Chauffeuring my younger brother – The summer before I started college I was doing that thing where you sleep until 11am everyday and taking it for granted. I somehow managed to piss my mother off and as a punishment, I had to drive my younger brother to baseball camp every morning for a week. Keep in mind, this baseball camp wasn’t just on the other side of town or anything. It was two towns over! A 36-mile round trip! And he had to be there at 8am every morning. And I had to go back and pick him up every day at noon! My God, the orphans from Annie were basically socialites compared to what I was being put through. If I had to drive him to baseball camp now, I’d probably resist just because it would seem like I was an accessory to some unseemly behavior, with him being in his 40s and all.
No Mall of America for me – When I was a senior in high school, our class took a senior class ski trip to a resort on the upper peninsula of Michigan. As you might expect, two-thirds of the class smuggled alcohol on the trip. A couple of my classmates didn’t, instead opting to go to the bar at the ski resort and asking a couple of guys in the bar to drive them to a nearby town and buy them booze. Obviously, the bartender told our chaperones and called the high school principal back in Iowa, and we all got busted. As a punishment, on the drive back home, anyone who had been busted for bringing alcohol on the trip was not allowed to go into the Mall of America when we stopped in the Twin Cities. That was a real slap in the face back then. Now, if my options were 500 American dollars and a trip through the MoA or zero American dollars and doing almost anything else, I’d take the zero dollars option, no questions asked.

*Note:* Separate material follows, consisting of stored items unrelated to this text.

-- ==== Sys2Proof/Tests/Slice0.lean ====
section
/-!
SUPPORT. The model's own tests. Expected values come from spec/95_test_vectors.md (the vector is named at each test) or
from the rule named. Then the witnesses: for every statement with hypotheses, a concrete state and operands that meet
them.
-/
namespace Sys2Proof.Tests

open Sys2Proof.Machine

/-! ## Helpers and the data of 95_test_vectors.md -/

/-- The state of an outcome, if it is a next state. -/
def stateOf (o : Host.Outcome State Fault Refusal) : Option State :=
  match o with
  | .next s => some s
  | _ => none

/-- The last response of a next state. -/
def replyOf (o : Host.Outcome State Fault Refusal) : Option Response := (stateOf o).bind fun s => s.responses.getLast?

/-- The three registers of a next state. -/
def regsOf (o : Host.Outcome State Fault Refusal) : Option (Word16 × BitVec 1 × BitVec 4) :=
  (stateOf o).map fun s => (s.crcAcc, s.escPend, s.status)

/-- Operands with a byte sequence and a capacity. -/
def bytes (src : List Byte) (cap : Nat) : OperandBundle := { OperandBundle.empty with src := src, cap := cap }

/-- Operands with a table and a capacity. -/
def table (t : DataTable) (cap : Nat) : OperandBundle := { OperandBundle.empty with tbl := t, cap := cap }

/-- The reset state with one command word and operands on the port. -/
def onPort (w : Word16) (ops : OperandBundle) : State := { State.reset with script := [.command { cw := w, ops := ops }] }

/-- The same with a pending `0xDB`. -/
def onPortPending (w : Word16) : State := { onPort w OperandBundle.empty with escPend := 1#1 }

/-- The same with `MAX_SRC` fixed to 1. -/
def onPortBounded (w : Word16) (ops : OperandBundle) : State := { onPort w ops with maxSrc := some 1 }

def cli : DeviceId := { adminCode := 0x01AD24#24, deviceType := 0x0002#16, deviceId := 0x0100#16 }
def srv : DeviceId := { adminCode := 0x01AD24#24, deviceType := 0x0001#16, deviceId := 0x0001#16 }

/-- T1. -/
def t1 : DataTable :=
  { linkAddr := 0#16, sender := cli, receiver := srv, protocolVersion := 0x10#8, operation := 0x81#8, objectId := 0x0101#16,
    content := [] }

/-- T4. -/
def t4 : DataTable := { t1 with operation := 0x82#8, objectId := 0x0205#16, content := [0xDB#8] }

/-- The wire header of T1 and T4 up to `protocol_version`. -/
def wireStart : List Byte :=
  [0xC0#8, 0x00#8, 0x00#8, 0x24#8, 0xAD#8, 0x01#8, 0x02#8, 0x00#8, 0x00#8, 0x01#8, 0x24#8, 0xAD#8, 0x01#8, 0x01#8, 0x00#8,
   0x01#8, 0x00#8, 0x10#8]

/-- F1. -/
def f1 : List Byte := wireStart ++ [0x81#8, 0x01#8, 0x01#8, 0x4C#8, 0xBE#8, 0xC0#8]

/-- F4: the CRC high byte is escaped. -/
def f4 : List Byte := wireStart ++ [0x82#8, 0x05#8, 0x02#8, 0xDB#8, 0xDD#8, 0xBE#8, 0xDB#8, 0xDD#8, 0xC0#8]

/-- F5: F1 with both CRC bytes xor 0xFF. -/
def f5 : List Byte := wireStart ++ [0x81#8, 0x01#8, 0x01#8, 0xB3#8, 0x41#8, 0xC0#8]

/-! ## Decoding: words written out from 30_encoding.md R73 -/

theorem test_decode_crc_init : decode 0x0001#16 = .ok .crcInit := by decide
theorem test_decode_crc_update : decode 0b0000000100000010#16 = .ok (.crcUpdate 0x01#8) := by decide
theorem test_decode_crc_read : decode 0x0003#16 = .ok .crcRead := by decide
theorem test_decode_crc_block : decode 0x0004#16 = .ok .crcBlock := by decide
theorem test_decode_esc_enc_byte : decode 0b1100000000010000#16 = .ok (.escEncByte 0xC0#8) := by decide
theorem test_decode_esc_enc_block : decode 0b0000000000010001#16 = .ok .escEncBlock := by decide
theorem test_decode_esc_dec_reset : decode 0x0018#16 = .ok .escDecReset := by decide
theorem test_decode_esc_dec_byte : decode 0xDC19#16 = .ok (.escDecByte 0xDC#8) := by decide
theorem test_decode_esc_dec_flush : decode 0x001A#16 = .ok .escDecFlush := by decide
theorem test_decode_esc_dec_block : decode 0x001B#16 = .ok .escDecBlock := by decide
theorem test_decode_frame_encode : decode 0b0000000000100000#16 = .ok .frameEncode := by decide
theorem test_decode_frame_decode : decode 0x0021#16 = .ok .frameDecode := by decide
theorem test_decode_stat_read : decode 0b0000000011110000#16 = .ok .statRead := by decide
theorem test_decode_soft_reset : decode 0x00FF#16 = .ok .softReset := by decide

/-- V-CMD-1 to V-CMD-5. -/
theorem test_decode_rejects :
    decode 0x0000#16 = .error (.reservedOpcode 0x00#8) ∧ decode 0x0101#16 = .error (.nonzeroData 0x01#8 0x01#8) ∧
    decode 0x0005#16 = .error (.reservedOpcode 0x05#8) ∧ decode 0x01F0#16 = .error (.nonzeroData 0xF0#8 0x01#8) ∧
    decode 0x01FF#16 = .error (.nonzeroData 0xFF#8 0x01#8) := by decide

/-- The host's two fixed names on one table row (CRC_UPDATE 0xFF). -/
theorem test_table_word : decodeTableWord 16 0xFF02 = some (.crcUpdate 0xFF#8) ∧
    regsOf (step (State.reset.withFetchWord 16 0xFF02)) = some (0x00FF#16, 0#1, 0#4) := by decide +kernel

/-! ## WellFormed: an ill-formed term for each check -/

theorem test_wf_byte_operand : byteOperandOk 256 = false ∧ byteOperandOk 255 = true := by decide
theorem test_wf_src_length : srcLengthOk (some 1) [0#8, 0#8] = false ∧ srcLengthOk (some 2) [0#8, 0#8] = true := by decide
theorem test_wf_content : ({ t1 with content := List.replicate 1501 0x11#8 } : DataTable).contentOk = false := by
  simp only [DataTable.contentOk, List.length_replicate]
  decide
theorem test_wf_table : ({ t1 with operation := 0x99#8 } : DataTable).tpValid = false ∧
    ({ t1 with linkAddr := 1#16 } : DataTable).tpValid = false ∧
    ({ t1 with protocolVersion := 0x11#8 } : DataTable).tpValid = false ∧ t1.tpValid = true := by decide

/-! ## CRC unit -/

/-- W1, V-CRC-9, V-CRC-10. -/
theorem test_crc_vectors : crc16 [0x01#8, 0x04#8, 0x02#8, 0xFF#8, 0xFF#8] = 0x80B8#16 ∧
    crcStep 0x0000#16 0x01#8 = 0xC0C1#16 ∧ crcStep 0x1234#16 0x56#8 = 0xE993#16 := by decide +kernel

/-- R120, example. -/
theorem test_crc_init : regsOf (step { onPort 0x0001#16 OperandBundle.empty with crcAcc := 0x1234#16 }) =
    some (0xFFFF#16, 0#1, 0#4) := by decide

/-- R121, example. -/
theorem test_crc_update : regsOf (step (onPort 0x0102#16 OperandBundle.empty)) = some (0x807E#16, 0#1, 0#4) := by
  decide +kernel

/-- R122: after reset it returns 0xFFFF. -/
theorem test_crc_read : replyOf (step (onPort 0x0003#16 OperandBundle.empty)) = some ⟨.ok, [], some 0xFFFF#16, none⟩ := by
  decide

/-- R123, example. -/
theorem test_crc_block : replyOf (step (onPort 0x0004#16 (bytes [0x01#8, 0x04#8, 0x02#8, 0xFF#8, 0xFF#8] 0))) =
    some ⟨.ok, [], some 0x80B8#16, none⟩ := by decide +kernel

/-- R123: a `SRC` longer than a fixed `MAX_SRC` leaves `CRC_ACC`. -/
theorem test_crc_block_too_long : regsOf (step (onPortBounded 0x0004#16 (bytes [0x01#8, 0x04#8] 0))) =
    some (0xFFFF#16, 0#1, 1#4) := by decide

/-! ## Escape unit -/

/-- V-ESC-1. -/
theorem test_esc_enc_byte : replyOf (step (onPort 0xC010#16 OperandBundle.empty)) =
    some ⟨.ok, [0xDB#8, 0xDC#8], none, none⟩ := by decide

/-- V-ESC-4. -/
theorem test_esc_enc_block : replyOf (step (onPort 0x0011#16 (bytes [0xC0#8, 0x11#8, 0xDB#8] 5))) =
    some ⟨.ok, [0xDB#8, 0xDC#8, 0x11#8, 0xDB#8, 0xDD#8], none, none⟩ := by decide

/-- V-ESC-5. -/
theorem test_esc_enc_block_small : replyOf (step (onPort 0x0011#16 (bytes [0xC0#8, 0x11#8, 0xDB#8] 4))) =
    some ⟨.bufferSmall, [], none, none⟩ := by decide

/-- V-ESC-24. -/
theorem test_esc_dec_reset : regsOf (step (onPortPending 0x0018#16)) = some (0xFFFF#16, 0#1, 0#4) := by decide

/-- V-ESC-16. -/
theorem test_esc_dec_byte : replyOf (step (onPortPending 0xDC19#16)) = some ⟨.ok, [0xC0#8], none, none⟩ := by decide

/-- V-ESC-18: the second `0xDB` does not start a new escape. -/
theorem test_esc_dec_byte_error : regsOf (step (onPortPending 0xDB19#16)) = some (0xFFFF#16, 0#1, 4#4) := by decide

/-- V-ESC-22. -/
theorem test_esc_dec_flush : regsOf (step (onPortPending 0x001A#16)) = some (0xFFFF#16, 0#1, 4#4) := by decide

/-- V-ESC-7. -/
theorem test_esc_dec_block : replyOf (step (onPort 0x001B#16 (bytes [0xDB#8, 0xDC#8, 0x11#8, 0xDB#8, 0xDD#8] 3))) =
    some ⟨.ok, [0xC0#8, 0x11#8, 0xDB#8], none, none⟩ := by decide

/-- V-ESC-13: `ESCAPE` wins over `BUFFER_SMALL`. -/
theorem test_esc_dec_block_escape_first : replyOf (step (onPort 0x001B#16 (bytes [0xDB#8, 0x00#8] 0))) =
    some ⟨.escape, [], none, none⟩ := by decide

If someone blindfolded me and told me they had a surprise for me and then, when I took the blindfold off, realized I was in the Mall of America, I can’t see how or why I’d ever talk to that person again. They could push me off a cliff and I’d be more likely to give them a second chance. But if that cliff was next to the Mall of America and I rolled down the hill, right into the Crayola Experience, they’d never see me again.
Takeaway Quote of the Week
“Why are you so sweaty?” – Dale Doback (John C. Reilly)
“I was watching Cops.” – Brennan Huff (Will Ferrell)
The cast of Step Brothers, learning from others mistakes.
Heath Smith is co-host of Fuzzy Memories, the podcast that celebrates the good, the rad and the fugly of the 80s and 90s. He was once asked by a cast member of MTV’s Road Rules if he was from Puerto Rico. In his free time, he enjoys Mariah Carey a normal and healthy amount. For a good time, follow him on Instagram.
Why "Donzerly Light"? Heath says: In elementary school, I thought "donzerly light" was part of the lyrics of the national anthem. I didn't realize that the actual words were "dawn's early light." I just assumed "donzerly" was an old-timey word that meant "majestic" or something like that. My middle school social studies teacher, who thought I was trying to make a joke with “donzerly,” would be 100% irritated by naming my column this way, and that makes it even better.